How to prevent Splash sending its default headers i.e. 'Host'?

Posted almost 6 years ago by Umair Ayub

Post a topic

Un Answered

Umair Ayub

I had just deployed Splash (in Docker) like a month ago on my dedicated server.

I am trying to scrape [this site](https://www.businesswire.com/portal/site/home/news/subject/?vnsId=31333) with Scrapy Splash, but I get following error no matter how many time I try that url

`([scrapy.downloadermiddlewares.retry] DEBUG: Retrying <GET https://www.businesswire.com/portal/site/home/news/subject/?vnsId=31333 via http://localhost:8050/render.html> (failed 1 times): User timeout caused connection failure: Getting http://localhost:8050/render.html took longer than 80.0 seconds..)`

Meanwhile, same Splash server successfully scrapes every site I try.

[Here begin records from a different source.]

-- ==== Sys2Proof/Machine/Ops.lean ====
section
/-! DEFINITION. The operations every meaning shares: taking a request, answering it, and the failure response.

The block has no trap (60_exceptions.md R157): the one abnormal outcome is the response `failResponse`, which
`respond` records as it does any other, and there is nothing to return from (R158). -/

namespace Sys2Proof.Machine

/-- The request leaves the host's list and counts as issued. -/
def takeRequest (r : Request) (rest : List Request) (s : State) : State :=
  { s with pending := rest, issued := s.issued ++ [r] }

/-- The block drives `p` on `rsp` and the host takes it; nothing else changes (00_scope.md R8, 10_state.md R10). -/
def respond (p : Response) (s : State) : Host.Outcome State Fault Refusal :=
  .next { s with responses := s.responses ++ [p] }

/-- The response of an encode operation: count and four characters (R51). -/
def encodeResponse (n : BitVec 2) (s0 s1 s2 s3 : Character) : Response :=
  packResponse n (lanes s0 s1 s2 s3)

/-- The response of a decode operation: count, 0x00 and three byte lanes (R51, R101). -/
def decodeResponse (n : BitVec 2) (y0 y1 y2 : Byte) : Response :=
  packResponse n (lanes 0 y0 y1 y2)

/-- `FAIL` of R101: no byte produced, every lane 0x00, no position and no partial byte (60_exceptions.md R151, R152). -/
def failResponse : Response := decodeResponse 0 0 0 0

end Sys2Proof.Machine
end

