-- ==== Sys2Proof/Machine/HostSequences.lean ====
section
/-! DEFINITION. The document's host: the whitespace filter, the top-level Encoder and the top-level Decoder
(43_host_sequences.md). All of it is outside the block; it reaches the block only through `step`, one request at a
time, and takes the response before it issues the next (R120). -/

namespace Sys2Proof.Machine

/-! ### Issuing a request -/

/-- Goes on with `f` when the outcome is a next state. -/
def andThen {α β : Type} (o : Host.Outcome α Fault Refusal) (f : α → Host.Outcome β Fault Refusal) :
    Host.Outcome β Fault Refusal :=
  match o with
  | .next a => f a
  | .fault e => .fault e
  | .refused e => .refused e

/-- The response taken last. A step that answers a request has recorded one, so the default is never read. -/
def lastResponse (s : State) : Response := s.responses.getLast?.getD 0

/-- The host presents one request, lets the block step and takes the response (R120). -/
def issue (i : Instr) (s : State) : Host.Outcome (State × Response) Fault Refusal :=
  andThen (step { s with pending := encode i :: s.pending }) fun t => .next (t, lastResponse t)

/-! ### Whitespace filter (R121 to R123) -/

/-- Space, tab, carriage return, newline, and nothing else (R121). -/
def isWhitespace (c : Character) : Bool := c == 0x20 || c == 0x09 || c == 0x0D || c == 0x0A

/-- Removes every whitespace character and keeps the others in their order (R122). -/
def filterWhitespace (text : List Character) : List Character := text.filter fun c => !isWhitespace c

/-! ### Top-level Encoder (R124 to R127) -/

/-- The four characters of an encode response, in text order (R126). -/
def responseCharacters (p : Response) : List Character :=
  [rspLane3 p, rspLane2 p, rspLane1 p, rspLane0 p]

/-- Issues one encode operation and appends its four characters to the text so far (R126). -/
def issueEncode (i : Instr) (s : State) (text : List Character) :
    Host.Outcome (State × List Character) Fault Refusal :=
  andThen (issue i s) fun (t, p) => .next (t, text ++ responseCharacters p)

/-- The Encoder's pass: full groups of three by `ENCW` (R124), then at most one short group by `ENCWF` with the true
count and zero bytes for the missing ones (R125). `text` is the text so far. -/
def encodeGroups : List Byte → State → List Character → Host.Outcome (State × List Character) Fault Refusal
  | [], s, text => .next (s, text)
  | [b0], s, text => issueEncode (.encwf 1 b0 0 0) s text
  | [b0, b1], s, text => issueEncode (.encwf 2 b0 b1 0) s text
  | b0 :: b1 :: b2 :: rest, s, text =>
    andThen (issueEncode (.encw b0 b1 b2) s text) fun (t, text') => encodeGroups rest t text'

/-- What `encode` returns: the text buffer, and the length of the text, which leaves the terminator out (R127). -/
structure EncodeResult where
  buffer : List Character
  length : Nat
  deriving DecidableEq, Repr

/-- The text buffer for an encoded text: the text, then the terminator where the host appends one (R127, D20). -/
def encodeResultOf (text : List Character) : EncodeResult where
  buffer := text ++ Config.terminator.toList
  length := text.length

/-- The document's `encode(bytes) -> (text, length)` (R120, R124 to R127). -/
def hostEncode (bytes : List Byte) (s : State) : Host.Outcome (State × EncodeResult) Fault Refusal :=
  andThen (encodeGroups bytes s []) fun (t, text) => .next (t, encodeResultOf text)

/-! ### Top-level Decoder (R128 to R134) -/

/-- The host's errors (R135). -/
inductive HostFailure where
  /-- The compacted text's length is no multiple of 4 (R129). -/
  | invalidLength
  /-- A group was answered with `n` = 0 (R132). -/
  | invalidCharacter
  /-- A group that is not the last was answered with `n` = 1 or 2 (R131). -/
  | truncatedGroup
  deriving DecidableEq, Repr

/-- What `decode` returns: the bytes and their number, or a failure and nothing else (R128, R133, R134). -/
inductive DecodeResult where
  | decoded (bytes : List Byte) (length : Nat)
  | failed (why : HostFailure)
  deriving DecidableEq, Repr

/-- The first `n` byte lanes of a decode response: the bytes produced, and no others (R133). -/
def responseBytes (p : Response) : List Byte :=
  [rspLane2 p, rspLane1 p, rspLane0 p].take (rspN p).toNat

/-- The Decoder's pass over the compacted text, left to right, ending at the first failure (R130 to R132). `bytes` are
the bytes so far. Fewer than four characters are left over only in a text that `decodeCompacted` has already turned
away (R129). -/
def decodeGroups : List Character → State → List Byte → Host.Outcome (State × DecodeResult) Fault Refusal
  | [], s, bytes => .next (s, .decoded bytes bytes.length)
  | c0 :: c1 :: c2 :: c3 :: rest, s, bytes =>
    andThen (issue (.decw c0 c1 c2 c3) s) fun (t, p) =>
      if rspFailed p then .next (t, .failed .invalidCharacter)
      else if rspN p != 3 && !rest.isEmpty then .next (t, .failed .truncatedGroup)
      else decodeGroups rest t (bytes ++ responseBytes p)
  | _, s, _ => .next (s, .failed .invalidLength)

/-- The length check, before any request, then the pass (R129, R130). The empty text succeeds (R129, D19). -/
def decodeCompacted (text : List Character) (s : State) : Host.Outcome (State × DecodeResult) Fault Refusal :=
  if text.length % 4 = 0 then decodeGroups text s [] else .next (s, .failed .invalidLength)

/-- The document's `decode(text, length) -> (bytes, length) | Failure` (R120, R128): the first `length` characters of
the buffer are the text. Log entry 10. -/
def hostDecode (buffer : List Character) (length : Nat) (s : State) :
    Host.Outcome (State × DecodeResult) Fault Refusal :=
  decodeCompacted (filterWhitespace (buffer.take length)) s

end Sys2Proof.Machine
end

If I try to cURL or `scrapy.Request` the above url from my server, it works, the site does not block no matter how many times I scrape via cURL or `scrapy.Request`

Then I had idea to see if there are some headers Splash is sending, I debugged Splash request headers via http://httpbin.org/get and found out that it automatically adds few headers

So now I know that Splash is sending `"Host": "businesswire.com"` to the target site, which makes that website not scrape.

Question is, how do I make Splash not send any headers automatically? Or at least stop Splash from sending `Host` header?

0 Votes

0 Comments